Summary Entry Format
The summary entry uses a special format that the LLM can recognize:
- Reasoning:
[COMPACTED] <summary text> - Code:
# Previous steps summarized above - Output:
(Compacted N steps)
If the CompactionResult has an empty summary (no compaction performed), the original history is returned unchanged.
Entry Preservation Strategy¶
The compactor preserves the preserve_last_n_entries most recent entries unchanged. This ensures the LLM has immediate access to its latest work without needing to re-derive it from a summary.
Before compaction:
[Step 1] [Step 2] [Step 3] [Step 4] [Step 5] [Step 6] [Step 7] [Step 8]
^^^^^^^^^^^^^^^^^
preserve_last_n=2
After compaction:
[SUMMARY of Steps 1-6] [Step 7] [Step 8]
Summarization Strategies¶
The compactor supports two summarization strategies, selected based on configuration and availability.
LLM-Based Summarization¶
When use_llm_for_summary=True and an LLM connector is provided, the compactor sends a structured prompt requesting a concise summary.
The prompt includes:
- The original task description
- A formatted view of each step (reasoning preview up to 200 chars, code preview up to 150 chars, output preview up to 100 chars)

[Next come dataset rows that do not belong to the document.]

/-- Settles O18. -/
theorem deleteMessagesEmptiesTheMailbox : Obligations.DeleteMessagesEmptiesTheMailbox := by
  intro tag a b s r hready hmounting hr
  have hwork := workDeleteMessages_taken hmounting hr tag
  obtain ⟨hreset, hholder, hqueue⟩ := id hready
  refine ⟨fun hempty => ?empty, fun hspace hblank => ?gone, fun n m hbox hm hroom hheard hreaders hpending hblank hprog hbusy => ?one,
    fun n m hbox hm hroom hheard hreaders hpending hblank hprog hbusy hspace => ?marked⟩
  case empty =>
    have hdelete : deleteMailbox r (s.held 0x4D tag [a, b]) = s.held 0x4D tag [a, b] := by
      rw [deleteMailbox, show ((s.held 0x4D tag [a, b]).room r).mailbox = [] from hempty, List.foldl_nil]
    rw [hdelete, State.held_eq, evaluateLamp_withHolder, State.drains_withHolder] at hwork
    have hlink : (evaluateLamp r s).drains.link = s.link := by rw [← drainTest_eq]; simp
    have hanswer := event_answered hreset hholder hwork (by rw [hlink]; exact hholder) (by rw [hlink]; exact hqueue)
    rw [hlink] at hanswer
    rw [State.drains_link]
    exact hanswer
  case gone =>
    intro gone
    have hroomFor : s.roomFor 0 := ⟨hqueue, fun _ => hspace⟩
    have hpaths := deletePaths_eq (s := s.held 0x4D tag [a, b]) (by exact hblank) hroomFor (s.room r).mailbox
    have hfor : (s.emptied r).roomFor 0 := (deletePaths_eq hblank hroomFor (s.room r).mailbox).2.2
    have hdelete : deleteMailbox r (s.held 0x4D tag [a, b]) = (s.emptied r).withHolder (some ⟨0x4D, tag, [a, b], .working⟩) :=
      hpaths.1.trans (State.emptied_withHolder r s _)
    rw [hdelete, evaluateLamp_withHolder, State.drains_withHolder] at hwork
    have hlink : gone.drains.link = (s.emptied r).link := by rw [← drainTest_eq]; simp [gone]
    have hfree : (s.emptied r).link.holder = none := (deletes_frame_fold (s.room r).mailbox s).2.2.trans hholder
    have hanswer := event_answered hreset hholder hwork (by rw [hlink]; exact hfree) (by rw [hlink]; exact hfor.1)
    refine ⟨?_, fun hnodup hall => (State.emptied_spec hnodup hall).evaluateLamp⟩
    have hgone : gone.drains.link = gone.link := by rw [hlink]; simp [gone]
    rw [State.drains_link, ← hgone]
    exact hanswer
  all_goals
    subst hroom
    have hserial := State.message_serial hm
    have hkept : m.state ≠ .deleting := by rw [hheard]; exact fun h => nomatch h
    have hpath : deleteMailbox m.room (s.held 0x4D tag [a, b]) = settle n ((s.held 0x4D tag [a, b]).deleting n m) := by
      rw [deleteMailbox, show ((s.held 0x4D tag [a, b]).room m.room).mailbox = [n] from hbox, List.foldl_cons, List.foldl_nil]
      exact deletePath_programmed hm hkept hprog
    have hmessage : ((s.held 0x4D tag [a, b]).deleting n m).message n = some { m with state := .deleting } :=
      State.deleting_message hm
    have hleft : messageLeft m (s.room m.room) = { s.room m.room with mailbox := [] } := messageLeft_heard hheard hserial hbox
    have hsettled : MsgState.deleting = .deleting ∧ m.readers = 0 ∧
        ((s.held 0x4D tag [a, b]).deleting n m).programming n = false ∧ m.deletedPending = false :=
      ⟨rfl, hreaders, hbusy, hpending⟩
  case one =>
    rw [hpath, settle_eq hmessage hblank, if_pos hsettled, State.drains_of_marks (by exact List.append_ne_nil_of_right_ne_nil _ fun h => nomatch h)] at hwork
    obtain ⟨z, hz⟩ : ∃ z, z = ({ (s.held 0x4D tag [a, b]).deleting n m with
      store := { ((s.held 0x4D tag [a, b]).deleting n m).store with
        messages := ((s.held 0x4D tag [a, b]).deleting n m).store.messages.map fun x =>
          if x.serial = n then { x with deletedPending := true } else x
        marks := ((s.held 0x4D tag [a, b]).deleting n m).store.marks ++ [(n, .deleted)] } } : State) := ⟨_, rfl⟩
    have hrooms (r' : RoomIx) : z.room r' = if r' = m.room then { s.room m.room with mailbox := [] } else s.room r' := by
      have hdeleting := (s.held 0x4D tag [a, b]).room_deleting n m r'
      rw [hz, if_congr eq_comm rfl rfl]
      exact hdeleting.trans (if_congr Iff.rfl hleft rfl)
    have hfound : z.message n = some { m with state := .deleting, deletedPending := true } := by
      rw [State.message_mapped (s := (s.held 0x4D tag [a, b]).deleting n m) (n := n)
        (f := fun x => { x with deletedPending := true }) (fun _ => rfl) (by rw [hz]), if_pos rfl, hmessage]
      rfl
    rw [← hz] at hwork
    have hlink : (evaluateLamp m.room z).link = (s.held 0x4D tag [a, b]).link := by rw [hz]; rfl
    have hlamp (r' : RoomIx) := evaluateLamp_room m.room r' z
    refine ⟨_, event_effect hready hwork hlink, ?_, fun r' hr' => (hlamp r').trans ?_, ?_, ?_, hfound, ?_⟩
    · rw [hz]; rfl
    · rw [if_neg hr', hrooms, if_neg hr']
    · refine (congrArg Room.mailbox (hlamp m.room)).trans ?_
      rw [if_pos rfl, hrooms, if_pos rfl]
      rfl
    · refine (congrArg Room.newCount (hlamp m.room)).trans ?_
      rw [if_pos rfl, hrooms, if_pos rfl]
      rfl
    · rw [hz]; rfl
  case marked =>
    intro reclaimed failed
    obtain ⟨y, hy⟩ : ∃ y, y = ({ s with
      rooms := s.rooms.set m.room { s.room m.room with mailbox := [] }, store := reclaimed } : State) := ⟨_, rfl⟩
    have hfailed : failed = (y.placed .flashFault).lowTested := by rw [hy]
    have hheld : reclaim n (place .flashFault (((s.held 0x4D tag [a, b]).deleting n m).updMessage n
        fun x => { x with deletedPending := true })) = failed.withHolder (some ⟨0x4D, tag, [a, b], .working⟩) := by
      have hfound : (((s.held 0x4D tag [a, b]).deleting n m).updMessage n fun x => { x with deletedPending := true }).message n =
          some { m with state := .deleting, deletedPending := true } := by
        rw [State.message_updMessage _ n n _ (by simp), if_pos rfl, hmessage]
        rfl
      rw [reclaim_failed hfound hqueue, hfailed, ← State.lowTested_withHolder, ← State.placed_withHolder]
      refine congrArg State.lowTested (congrArg (State.placed · .flashFault) ?_)
      have hmessages := (filter_map_serial ((s.held 0x4D tag [a, b]).deleting n m).store.messages n
        (fun x => { x with deletedPending := true }) fun _ => rfl).trans
          (filter_map_serial s.store.messages n (fun x => { x with state := .deleting }) fun _ => rfl)
      have hrooms : ((s.held 0x4D tag [a, b]).deleting n m).rooms = s.rooms.set m.room { s.room m.room with mailbox := [] } := by
        show s.rooms.set m.room (messageLeft m (s.room m.room)) = _
        rw [hleft]
      rw [hy, Store.reclaimed]
      simp only [State.updMessage, hmessages, hrooms]
      rfl
    have hfree : failed.link.holder = none := by
      rw [hfailed, State.lowTested_holder, State.placed_holder, hy]
      exact hholder
    have hlength : failed.link.queue.length < 64 := by
      have hroomFor : y.roomFor 0 := by rw [hy]; exact ⟨hqueue, fun _ => hspace⟩
      rw [hfailed]
      exact (hroomFor.placed _).lowTested.1
    rw [hpath, settle_marked hmessage hsettled hblank, hheld, evaluateLamp_withHolder, State.drains_withHolder] at hwork
    have hlink : (evaluateLamp m.room failed).drains.link = failed.link := by rw [← drainTest_eq]; simp
    have hanswer := event_answered hreset hholder hwork (by rw [hlink]; exact hfree) (by rw [hlink]; exact hlength)
    rw [hlink] at hanswer
    rw [State.drains_link]
    exact hanswer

- Instructions to capture: what was attempted, key findings, and resolved errors
# Enable LLM summarization (default)
config = CompactionConfig(use_llm_for_summary=True)
compactor = MemoryCompactor(config=config, llm_connector=my_llm)
LLM Summary Quality
LLM-based summaries are typically more coherent and context-aware than deterministic ones. They excel at capturing the narrative arc of multi-step reasoning. However, they add latency and cost. For benchmark runs with many iterations, consider using deterministic summarization.
Deterministic Summarization¶
When LLM summarization is unavailable or disabled, the compactor uses a rule-based approach that extracts key information from entries using heuristics.
The deterministic summary components:
| Component | Source | Example |
|---|---|---|
| Task context | First 100 chars of the task description | "Working on: Analyze sentiment" |
| Step statistics | Count of total and successful steps | "Completed 8 steps (6 successful)." |
| LLM sub-call count | Sum of llm_calls across entries | "Made 3 LLM sub-calls." |
| Key findings | Numeric values and key-value patterns from outputs | "Key findings: accuracy=0.87; total=1523" |
| Error summary | Types of errors encountered | "Resolved issues: KeyError, ValueError" |
Success detection: An output is considered "successful" if it does not contain any of the keywords error, exception, traceback, or failed (case-insensitive).
Key findings extraction:
- Numeric values are extracted via regex (
\b\d+(?:,\d{3})*(?:\.\d+)?\b) - Key-value patterns are matched with
(\w+):\s*([^\n,]+) - Up to 3 findings are included
# Force deterministic summarization
config = CompactionConfig(use_llm_for_summary=False)
compactor = MemoryCompactor(config=config)
result = compactor.compact(history, task="Parse the log file")
print(result.summary)
# "Working on: Parse the log file. Completed 8 steps (6 successful).
# Made 3 LLM sub-calls. Key findings: lines=1024; errors=12.
# Resolved issues: KeyError, ValueError"
Fallback Behavior
When fallback_to_deterministic=True (the default), LLM summarization failures silently fall back to deterministic summarization. Set fallback_to_deterministic=False to let LLM errors propagate if you need strict quality guarantees.
ConversationMemory¶
Manages memory across multiple conversation turns in chat-style interactions. Provides automatic compaction of turn history and context retrieval for the LLM.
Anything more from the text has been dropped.